-- ==== Sys2Proof/Machine/Display.lean ====
section
/-! DEFINITION. Display: 00E0, Dxyn (R125 to R128). -/

namespace Sys2Proof.Machine

/-- The framebuffer cell `k`, which is the pixel in column `k mod 64`, row `k div 64` (R57); there are 2048. -/
def cellOn (fb : Framebuffer) (k : Nat) : Bool := (fb[k / 64]?.getD 0).getLsbD (k % 64)

/-- Flip the framebuffer cell `k`. -/
def flipCell (fb : Framebuffer) (k : Nat) : Framebuffer :=
  fb.setIfInBounds (k / 64) (fb[k / 64]?.getD 0 ^^^ BitVec.twoPow 64 (k % 64))

/-- The pixel in column `c`, row `r` (R20, R57). -/
def State.pixel (s : State) (c r : Nat) : Bool := cellOn s.fb (r * 64 + c)

/-- `00E0` CLS (R125). -/
def execCls (s : State) : Answer := .next { s.advance with fb := Vector.replicate 32 0, draw := true }

/-- The framebuffer cell that a sprite pixel at column `c`, row `r` falls on, or none when it is dropped (R128).  Under
`fail` no pixel of a sprite that is not refused is off the grid. -/
def pixelCell (e : SpriteEdge) (c r : Nat) : Option Nat :=
  match e with
  | .clip | .fail => if c ≤ 63 ∧ r ≤ 31 then some (r * 64 + c) else none
  | .wrap => some (r % 32 * 64 + c % 64)

/-- The framebuffer and the collision flag while a sprite is drawn (R126). -/
structure Raster where
  fb : Framebuffer
  hit : Bool
  deriving DecidableEq, Repr

/-- Toggle one cell; a cell that was enabled is a collision (R126). -/
def Raster.toggle (g : Raster) (cell : Nat) : Raster :=
  { fb := flipCell g.fb cell, hit := g.hit || cellOn g.fb cell }

/-- One sprite pixel: a 0 bit leaves its pixel alone (R126). -/
def Raster.plot (g : Raster) (e : SpriteEdge) (bit : Bool) (c r : Nat) : Raster :=
  if bit then
    match pixelCell e c r with
    | some cell => g.toggle cell
    | none => g
  else g

/-- The first `k` columns of one sprite row; column 0 is bit 7 of the byte (R126). -/
def Raster.plotCols (g : Raster) (e : SpriteEdge) (b : Byte) (x0 r : Nat) : Nat → Raster
  | 0 => g
  | k + 1 => (g.plotCols e b x0 r k).plot e (b.getLsbD (7 - k)) (x0 + k) r

/-- The first `k` rows of the sprite, whose bytes are read from `mem[I + row]` (R126). -/
def State.plotRows (s : State) (x0 y0 : Nat) : Nat → Raster
  | 0 => { fb := s.fb, hit := false }
  | k + 1 => (s.plotRows x0 y0 k).plotCols s.params.edge (s.readByte (s.dataAddr k)) x0 (y0 + k) 8

/-- The sprite's origin column, `vx mod 64` (R126). -/
def State.originX (s : State) (x : Reg) : Nat := (s.reg x).toNat % 64

/-- The sprite's origin row, `vy mod 32` (R126). -/
def State.originY (s : State) (y : Reg) : Nat := (s.reg y).toNat % 32

/-- A sprite that the value `fail` of SPRITE_EDGE refuses, whatever its bits are (R128). -/
def State.overhangs (s : State) (x y : Reg) (n : Nat) : Bool :=
  decide (n > 0) && (decide (s.originX x > 56) || decide (s.originY y + n > 32))

/-- `Dxyn` DRW Vx, Vy, n (R126 to R128). -/
def execDrw (x y : Reg) (n : Nat) (s : State) : Answer :=
  if s.params.edge = .fail ∧ s.overhangs x y n = true then .refused .spriteOffGrid
  else if s.cellsExist n then
    .next ({ s.advance with
      fb := (s.plotRows (s.originX x) (s.originY y) n).fb
      draw := true }.setFlag (s.plotRows (s.originX x) (s.originY y) n).hit)
  else .next (s.raise .dataRange (encode (.drw x y n)))

end Sys2Proof.Machine
end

•••

# Required action
Transcribe the listing in full, keeping every line exact.

# Solution below
-- ==== Sys2Proof/Machine/Display.lean ====
section
/-! DEFINITION. Display: 00E0, Dxyn (R125 to R128). -/

namespace Sys2Proof.Machine

/-- The framebuffer cell `k`, which is the pixel in column `k mod 64`, row `k div 64` (R57); there are 2048. -/
def cellOn (fb : Framebuffer) (k : Nat) : Bool := (fb[k / 64]?.getD 0).getLsbD (k % 64)

/-- Flip the framebuffer cell `k`. -/
def flipCell (fb : Framebuffer) (k : Nat) : Framebuffer :=
  fb.setIfInBounds (k / 64) (fb[k / 64]?.getD 0 ^^^ BitVec.twoPow 64 (k % 64))

/-- The pixel in column `c`, row `r` (R20, R57). -/
def State.pixel (s : State) (c r : Nat) : Bool := cellOn s.fb (r * 64 + c)

/-- `00E0` CLS (R125). -/
def execCls (s : State) : Answer := .next { s.advance with fb := Vector.replicate 32 0, draw := true }

/-- The framebuffer cell that a sprite pixel at column `c`, row `r` falls on, or none when it is dropped (R128).  Under
`fail` no pixel of a sprite that is not refused is off the grid. -/
def pixelCell (e : SpriteEdge) (c r : Nat) : Option Nat :=
  match e with
  | .clip | .fail => if c ≤ 63 ∧ r ≤ 31 then some (r * 64 + c) else none
  | .wrap => some (r % 32 * 64 + c % 64)

/-- The framebuffer and the collision flag while a sprite is drawn (R126). -/
structure Raster where
  fb : Framebuffer
  hit : Bool
  deriving DecidableEq, Repr

/-- Toggle one cell; a cell that was enabled is a collision (R126). -/
def Raster.toggle (g : Raster) (cell : Nat) : Raster :=
  { fb := flipCell g.fb cell, hit := g.hit || cellOn g.fb cell }

/-- One sprite pixel: a 0 bit leaves its pixel alone (R126). -/
def Raster.plot (g : Raster) (e : SpriteEdge) (bit : Bool) (c r : Nat) : Raster :=
  if bit then
    match pixelCell e c r with
    | some cell => g.toggle cell
    | none => g
  else g

/-- The first `k` columns of one sprite row; column 0 is bit 7 of the byte (R126). -/
def Raster.plotCols (g : Raster) (e : SpriteEdge) (b : Byte) (x0 r : Nat) : Nat → Raster
  | 0 => g
  | k + 1 => (g.plotCols e b x0 r k).plot e (b.getLsbD (7 - k)) (x0 + k) r

/-- The first `k` rows of the sprite, whose bytes are read from `mem[I + row]` (R126). -/
def State.plotRows (s : State) (x0 y0 : Nat) : Nat → Raster
  | 0 => { fb := s.fb, hit := false }
  | k + 1 => (s.plotRows x0 y0 k).plotCols s.params.edge (s.readByte (s.dataAddr k)) x0 (y0 + k) 8

/-- The sprite's origin column, `vx mod 64` (R126). -/
def State.originX (s : State) (x : Reg) : Nat := (s.reg x).toNat % 64

/-- The sprite's origin row, `vy mod 32` (R126). -/
def State.originY (s : State) (y : Reg) : Nat := (s.reg y).toNat % 32

/-- A sprite that the value `fail` of SPRITE_EDGE refuses, whatever its bits are (R128). -/
def State.overhangs (s : State) (x y : Reg) (n : Nat) : Bool :=
  decide (n > 0) && (decide (s.originX x > 56) || decide (s.originY y + n > 32))

/-- `Dxyn` DRW Vx, Vy, n (R126 to R128). -/
def execDrw (x y : Reg) (n : Nat) (s : State) : Answer :=
  if s.params.edge = .fail ∧ s.overhangs x y n = true then .refused .spriteOffGrid
  else if s.cellsExist n then
    .next ({ s.advance with
      fb := (s.plotRows (s.originX x) (s.originY y) n).fb
      draw := true }.setFlag (s.plotRows (s.originX x) (s.originY y) n).hit)
  else .next (s.raise .dataRange (encode (.drw x y n)))

end Sys2Proof.Machine
end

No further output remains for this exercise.